VII. BIOGRAPHIES Dalina Johari was born in Kuala Lumpur, Malaysia on May 25, 1976. She graduated from the University of Liverpool, UK with honours degree in Electrical Engineering in 1999. She is currently pursuing a Master’s degree in power system at the Universiti Teknologi MARA Malaysia. Her research interests include lightning protection system, artificial neural network and evolutionary programming techniques.

Dr. Titik Khawa Abdul Rahman received BSc E.E. (Hons) and PhD on 1988 from Loughborough University of Technology and University of Malaya, Malaysia on 1996 respectively. She is an Assoc. Prof. at the Faculty of Electrical Engineering and currently appointed as the Head of Quality Academic Assurance, Academic Affair Division of Universiti Teknologi MARA Malaysia. She has written more 80 technical papers and also supervising post-graduate students. Her research interest includes volatge profile studies, artificial neural network, Evolutionary Computation such as Evolutionary Programming and Genetic Algorithm, Artifical Immune System (AIS), Economic Dispatch and Loss Minimization. Dr. Ismail Musirin obtained Diploma of Electrical Power Engineering in 1987, Bachelor of Electrical Engineering (Hons) in 1990; both from Universiti Teknologi Malaysia, MSc in Pulsed Power Technology in 1992 from University of Strathclyde, United Kingdom and PhD in Electrical Engineering from Universiti Teknologi MARA, Malaysia in 2005. He has published 2 books and more than 80 technical papers in the international and national conferences, and also in the international journals. He is a reviewer of IEEE transactions and IET journals.
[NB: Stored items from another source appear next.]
-- ==== Sys2Proof/Laws/Engines.lean ====
section
/-! SUPPORT. What the operations of Machine/Engines.lean keep (Laws/Keeps.lean), one lemma for each. -/

set_option linter.unusedTactic false
set_option linter.unreachableTactic false
set_option linter.unusedSimpArgs false

namespace Sys2Proof.Machine

theorem keeps_hostCore {z s : State} (h : Keeps z s) (x0 : Nat) (x1 : Nat) (x2 : State → State) (hx2 : ∀ s, Keeps z s → Keeps z (x2 s)) : Keeps z (State.hostCore s x0 x1 x2) := by
  unfold State.hostCore
  try dsimp only
  with_reducible repeat' first | assumption | apply hx2 | apply keeps_dieDrop | apply keeps_crossDrop | apply keeps_crossed | apply keeps_overBridge | apply Keeps.foldl | apply Keeps.ite | (simp only [Keeps.lit_iff]; apply KeepsLit.of <;> first | rfl | skip) | split | omega | dsimp only [id] | (intro)

theorem keeps_setCorrCommit {z s : State} (h : Keeps z s) (x0 : Nat) (x1 : Nat) : Keeps z (State.setCorrCommit s x0 x1) := by
  unfold State.setCorrCommit
  try dsimp only
  with_reducible repeat' first | assumption | apply keeps_modEng | apply keeps_corrCommit | apply keeps_commitIdle | apply Keeps.foldl | apply Keeps.ite | (simp only [Keeps.lit_iff]; apply KeepsLit.of <;> first | rfl | skip) | split | omega | dsimp only [id] | (intro)

theorem keeps_corrCommit {z s : State} (h : Keeps z s) (x0 : Nat) (x1 : Nat) : Keeps z (State.corrCommit s x0 x1) := by
  unfold State.corrCommit
  try dsimp only
  with_reducible repeat' first | assumption | apply keeps_hostCore | apply keeps_setCorrCommit | apply Keeps.foldl | apply Keeps.ite | (simp only [Keeps.lit_iff]; apply KeepsLit.of <;> first | rfl | skip) | split | omega | dsimp only [id] | (intro)

theorem keeps_anaCommit {z s : State} (h : Keeps z s) (x0 : Nat) : Keeps z (State.anaCommit s x0) := by
  unfold State.anaCommit
  try dsimp only
  with_reducible repeat' first | assumption | apply keeps_hostCore | apply keeps_modCore | apply Keeps.foldl | apply Keeps.ite | (simp only [Keeps.lit_iff]; apply KeepsLit.of <;> first | rfl | skip) | split | omega | dsimp only [id] | (intro)

theorem keeps_stageRepair {z s : State} (h : Keeps z s) (x0 : Nat) (x1 : Nat) (x2 : Nat) : Keeps z (State.stageRepair s x0 x1 x2) := by
  unfold State.stageRepair
  try dsimp only
  with_reducible repeat' first | assumption | apply keeps_modEng | apply Keeps.foldl | apply Keeps.ite | (simp only [Keeps.lit_iff]; apply KeepsLit.of <;> first | rfl | skip) | split | omega | dsimp only [id] | (intro)

theorem keeps_repairMapWrite {z s : State} (h : Keeps z s) (x0 : Nat) (x1 : Nat) (x2 : Nat) : Keeps z (State.repairMapWrite s x0 x1 x2) := by
  unfold State.repairMapWrite
  try dsimp only
  with_reducible repeat' first | assumption | apply keeps_hostCore | apply keeps_stageRepair | apply Keeps.foldl | apply Keeps.ite | (simp only [Keeps.lit_iff]; apply KeepsLit.of <;> first | rfl | skip) | split | omega | dsimp only [id] | (intro)

theorem keeps_ctrlWrite {z s : State} (h : Keeps z s) (x0 : Nat) (x1 : Nat) (x2 : Nat) : Keeps z (State.ctrlWrite s x0 x1 x2) := by
  unfold State.ctrlWrite
  try dsimp only
  with_reducible repeat' first | assumption | apply keeps_modEng | apply keeps_setCorrCommit | apply Keeps.foldl | apply Keeps.ite | (simp only [Keeps.lit_iff]; apply KeepsLit.of <;> first | rfl | skip) | split | omega | dsimp only [id] | (intro)

theorem keeps_engWrite {z s : State} (h : Keeps z s) (x0 : Nat) (x1 : Nat) (x2 : Nat) (x3 : Nat → Nat) : Keeps z (State.engWrite s x0 x1 x2 x3) := by
  unfold State.engWrite
  try dsimp only
  with_reducible repeat' first | assumption | apply keeps_ctrlWrite | apply keeps_modEng | apply keeps_stageRepair | apply keeps_staged | apply Keeps.foldl | apply Keeps.ite | (simp only [Keeps.lit_iff]; apply KeepsLit.of <;> first | rfl | skip) | split | omega | dsimp only [id] | (intro)

theorem keeps_localWrite {z s : State} (h : Keeps z s) (x0 : Nat) (x1 : Nat) (x2 : List Byte) : Keeps z (State.localWrite s x0 x1 x2) := by
  unfold State.localWrite
  try dsimp only
  with_reducible repeat' first | assumption | apply keeps_poke | apply keeps_engWrite | apply keeps_modCore | apply keeps_bump | apply Keeps.foldl | apply Keeps.ite | (simp only [Keeps.lit_iff]; apply KeepsLit.of <;> first | rfl | skip) | split | omega | dsimp only [id] | (intro)

theorem keeps_coreWrite {z s : State} (h : Keeps z s) (x0 : Nat) (x1 : Nat) (x2 : List Byte) : Keeps z (State.coreWrite s x0 x1 x2) := by
  unfold State.coreWrite
  try dsimp only
  with_reducible repeat' first | assumption | apply keeps_hostCore | apply keeps_localWrite | apply Keeps.foldl | apply Keeps.ite | (simp only [Keeps.lit_iff]; apply KeepsLit.of <;> first | rfl | skip) | split | omega | dsimp only [id] | (intro)

theorem keeps_execHostLocalWrite {z s : State} (h : Keeps z s) (x0 : Nat) (x1 : Nat) (x2 : List Byte) : OutKeeps z (execHostLocalWrite x0 x1 x2 s) := by
  unfold execHostLocalWrite
  try dsimp only
  with_reducible repeat' first | assumption | apply OutKeeps.next | apply keeps_coreWrite | apply Keeps.foldl | apply Keeps.ite | (simp only [Keeps.lit_iff]; apply KeepsLit.of <;> first | rfl | skip) | split | omega | dsimp only [id] | (intro)

theorem keeps_execCorrCommit {z s : State} (h : Keeps z s) (x0 : Nat) (x1 : Nat) : OutKeeps z (execCorrCommit x0 x1 s) := by
  unfold execCorrCommit
  try dsimp only
  with_reducible repeat' first | assumption | apply OutKeeps.next | apply keeps_corrCommit | apply Keeps.foldl | apply Keeps.ite | (simp only [Keeps.lit_iff]; apply KeepsLit.of <;> first | rfl | skip) | split | omega | dsimp only [id] | (intro)

theorem keeps_execCorrCommitEffect {z s : State} (h : Keeps z s) (x0 : Nat) (x1 : Nat) : OutKeeps z (execCorrCommitEffect x0 x1 s) := by
  unfold execCorrCommitEffect
  try dsimp only
  with_reducible repeat' first | assumption | apply OutKeeps.next | apply keeps_commitIdle | apply Keeps.foldl | apply Keeps.ite | (simp only [Keeps.lit_iff]; apply KeepsLit.of <;> first | rfl | skip) | split | omega | dsimp only [id] | (intro)

theorem keeps_execAnaCommit {z s : State} (h : Keeps z s) (x0 : Nat) : OutKeeps z (execAnaCommit x0 s) := by
  unfold execAnaCommit
  try dsimp only
  with_reducible repeat' first | assumption | apply OutKeeps.next | apply keeps_anaCommit | apply Keeps.foldl | apply Keeps.ite | (simp only [Keeps.lit_iff]; apply KeepsLit.of <;> first | rfl | skip) | split | omega | dsimp only [id] | (intro)

theorem keeps_anaIdle {z s : State} (h : Keeps z s) (x0 : Nat) : Keeps z (State.anaIdle s x0) := by
  unfold State.anaIdle
  try dsimp only
  with_reducible repeat' first | assumption | apply keeps_anaEffect | apply Keeps.foldl | apply Keeps.ite | (simp only [Keeps.lit_iff]; apply KeepsLit.of <;> first | rfl | skip) | split | omega | dsimp only [id] | (intro)

theorem keeps_execAnaCommitEffect {z s : State} (h : Keeps z s) (x0 : Nat) : OutKeeps z (execAnaCommitEffect x0 s) := by
  unfold execAnaCommitEffect
  try dsimp only
  with_reducible repeat' first | assumption | apply OutKeeps.next | apply keeps_anaIdle | apply Keeps.foldl | apply Keeps.ite | (simp only [Keeps.lit_iff]; apply KeepsLit.of <;> first | rfl | skip) | split | omega | dsimp only [id] | (intro)

theorem keeps_execRepairMapWrite {z s : State} (h : Keeps z s) (x0 : Nat) (x1 : Nat) (x2 : Nat) : OutKeeps z (execRepairMapWrite x0 x1 x2 s) := by
  unfold execRepairMapWrite
  try dsimp only
  with_reducible repeat' first | assumption | apply OutKeeps.next | apply keeps_repairMapWrite | apply Keeps.foldl | apply Keeps.ite | (simp only [Keeps.lit_iff]; apply KeepsLit.of <;> first | rfl | skip) | split | omega | dsimp only [id] | (intro)

theorem keeps_noteDefect {z s : State} (h : Keeps z s) (x0 : Defect) : Keeps z (State.noteDefect s x0) := by
  unfold State.noteDefect
  try dsimp only
  with_reducible repeat' first | assumption | apply keeps_bump | apply keeps_modEng | apply Keeps.foldl | apply Keeps.ite | (simp only [Keeps.lit_iff]; apply KeepsLit.of <;> first | rfl | skip) | split | omega | dsimp only [id] | (intro)

theorem keeps_noteDevices {z s : State} (h : Keeps z s) (x0 : Nat) (x1 : Nat) (x2 : List (Nat × Nat × Int)) : Keeps z (State.noteDevices s x0 x1 x2) := by
  unfold State.noteDevices
  try dsimp only
  with_reducible repeat' first | assumption | apply keeps_noteDefect | apply Keeps.foldl | apply Keeps.ite | (simp only [Keeps.lit_iff]; apply KeepsLit.of <;> first | rfl | skip) | split | omega | dsimp only [id] | (intro)

theorem keeps_noteProgrammed {z s : State} (h : Keeps z s) (x0 : Nat) (x1 : Nat) (x2 : List (Nat × Nat × Int)) : Keeps z (State.noteProgrammed s x0 x1 x2) := by
  unfold State.noteProgrammed
  try dsimp only
  with_reducible repeat' first | assumption | apply keeps_noteDefect | apply Keeps.foldl | apply Keeps.ite | (simp only [Keeps.lit_iff]; apply KeepsLit.of <;> first | rfl | skip) | split | omega | dsimp only [id] | (intro)

theorem keeps_testRead {z s : State} (h : Keeps z s) (x0 : Nat) (x1 : Nat) : Keeps z (State.testRead s x0 x1) := by
  unfold State.testRead
  try dsimp only
  with_reducible repeat' first | assumption | apply keeps_setEng | apply keeps_drawN | apply Keeps.foldl | apply Keeps.ite | (simp only [Keeps.lit_iff]; apply KeepsLit.of <;> first | rfl | skip) | split | omega | dsimp only [id] | (intro)

theorem keeps_execTestRead {z s : State} (h : Keeps z s) (x0 : Nat) (x1 : Nat) : OutKeeps z (execTestRead x0 x1 s) := by
  unfold execTestRead
  try dsimp only
  with_reducible repeat' first | assumption | apply OutKeeps.next | apply keeps_testRead | apply Keeps.foldl | apply Keeps.ite | (simp only [Keeps.lit_iff]; apply KeepsLit.of <;> first | rfl | skip) | split | omega | dsimp only [id] | (intro)

theorem keeps_engState {z s : State} (h : Keeps z s) (x0 : Nat) (x1 : Nat) (x2 : EngState) : Keeps z (State.engState s x0 x1 x2) := by
  unfold State.engState
  try dsimp only
  with_reducible repeat' first | assumption | apply keeps_setEng | apply keeps_record | apply Keeps.foldl | apply Keeps.ite | (simp only [Keeps.lit_iff]; apply KeepsLit.of <;> first | rfl | skip) | split | omega | dsimp only [id] | (intro)

theorem keeps_maskRetire {z s : State} (h : Keeps z s) (x0 : Nat) (x1 : Nat) : Keeps z (State.maskRetire s x0 x1) := by
  unfold State.maskRetire
  try dsimp only
  with_reducible repeat' first | assumption | apply keeps_engState | apply Keeps.foldl | apply Keeps.ite | (simp only [Keeps.lit_iff]; apply KeepsLit.of <;> first | rfl | skip) | split | omega | dsimp only [id] | (intro)

theorem keeps_stuckDevice {z s : State} (h : Keeps z s) (x0 : Nat) (x1 : Nat) (x2 : Nat) (x3 : Nat) : Keeps z (State.stuckDevice s x0 x1 x2 x3) := by
  unfold State.stuckDevice
  try dsimp only
  with_reducible repeat' first | assumption | apply keeps_setEng | apply keeps_noteDevices | apply keeps_maskRetire | apply Keeps.foldl | apply Keeps.ite | (simp only [Keeps.lit_iff]; apply KeepsLit.of <;> first | rfl | skip) | split | omega | dsimp only [id] | (intro)

theorem keeps_testRound {z s : State} (h : Keeps z s) (x0 : Nat) (x1 : Nat) : Keeps z (State.testRound s x0 x1) := by
  unfold State.testRound
  try dsimp only
  with_reducible repeat' first | assumption | apply keeps_setEng | apply keeps_maskRetire | apply Keeps.foldl | apply Keeps.ite | (simp only [Keeps.lit_iff]; apply KeepsLit.of <;> first | rfl | skip) | split | omega | dsimp only [id] | (intro)

theorem keeps_execTestRoundComplete {z s : State} (h : Keeps z s) (x0 : Nat) (x1 : Nat) : OutKeeps z (execTestRoundComplete x0 x1 s) := by
  unfold execTestRoundComplete
  try dsimp only
  with_reducible repeat' first | assumption | apply OutKeeps.next | apply keeps_testRound | apply Keeps.foldl | apply Keeps.ite | (simp only [Keeps.lit_iff]; apply KeepsLit.of <;> first | rfl | skip) | split | omega | dsimp only [id] | (intro)

theorem keeps_testNow {z s : State} (h : Keeps z s) (x0 : Nat) (x1 : Nat) : Keeps z (State.testNow s x0 x1) := by
  unfold State.testNow
  try dsimp only
  with_reducible repeat' first | assumption | apply keeps_setEng | apply keeps_drawN | apply keeps_maskRetire | apply Keeps.foldl | apply Keeps.ite | (simp only [Keeps.lit_iff]; apply KeepsLit.of <;> first | rfl | skip) | split | omega | dsimp only [id] | (intro)

theorem keeps_renewCheck {z s : State} (h : Keeps z s) (x0 : Nat) (x1 : Nat) : Keeps z (State.renewCheck s x0 x1) := by
  unfold State.renewCheck
  try dsimp only
  with_reducible repeat' first | assumption | apply keeps_engState | apply Keeps.foldl | apply Keeps.ite | (simp only [Keeps.lit_iff]; apply KeepsLit.of <;> first | rfl | skip) | split | omega | dsimp only [id] | (intro)

theorem keeps_trackUpdate {z s : State} (h : Keeps z s) (x0 : Nat) (x1 : Nat) : Keeps z (State.trackUpdate s x0 x1) := by
  unfold State.trackUpdate
  try dsimp only
  with_reducible repeat' first | assumption | apply keeps_modEng | apply keeps_bump | apply keeps_staged | apply keeps_setEng | apply keeps_commitIdle | apply keeps_renewCheck | apply Keeps.foldl | apply Keeps.ite | (simp only [Keeps.lit_iff]; apply KeepsLit.of <;> first | rfl | skip) | split | omega | dsimp only [id] | (intro)

theorem keeps_execTrackUpdate {z s : State} (h : Keeps z s) (x0 : Nat) (x1 : Nat) : OutKeeps z (execTrackUpdate x0 x1 s) := by
  unfold execTrackUpdate
  try dsimp only
  with_reducible repeat' first | assumption | apply OutKeeps.next | apply keeps_trackUpdate | apply Keeps.foldl | apply Keeps.ite | (simp only [Keeps.lit_iff]; apply KeepsLit.of <;> first | rfl | skip) | split | omega | dsimp only [id] | (intro)

theorem keeps_trackForced {z s : State} (h : Keeps z s) (x0 : Nat) (x1 : Nat) : Keeps z (State.trackForced s x0 x1) := by
  unfold State.trackForced
  try dsimp only
  with_reducible repeat' first | assumption | apply keeps_setEng | apply keeps_corrCommit | apply keeps_commitIdle | apply Keeps.foldl | apply Keeps.ite | (simp only [Keeps.lit_iff]; apply KeepsLit.of <;> first | rfl | skip) | split | omega | dsimp only [id] | (intro)

theorem keeps_execTrackerForcedCommit {z s : State} (h : Keeps z s) (x0 : Nat) (x1 : Nat) : OutKeeps z (execTrackerForcedCommit x0 x1 s) := by
  unfold execTrackerForcedCommit
  try dsimp only
  with_reducible repeat' first | assumption | apply OutKeeps.next | apply keeps_trackForced | apply Keeps.foldl | apply Keeps.ite | (simp only [Keeps.lit_iff]; apply KeepsLit.of <;> first | rfl | skip) | split | omega | dsimp only [id] | (intro)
He is also appointed as the permanent reviewer for the World Scientific and Engineering Academy and Society (WSEAS) centered in Greece. His research interest includes power system stability, optimization techniques, distributed generator and artificial intelligence. He is also a member of IEEE, IEEE Power Engineering Society and Artificial Immune System Society (ARTIST).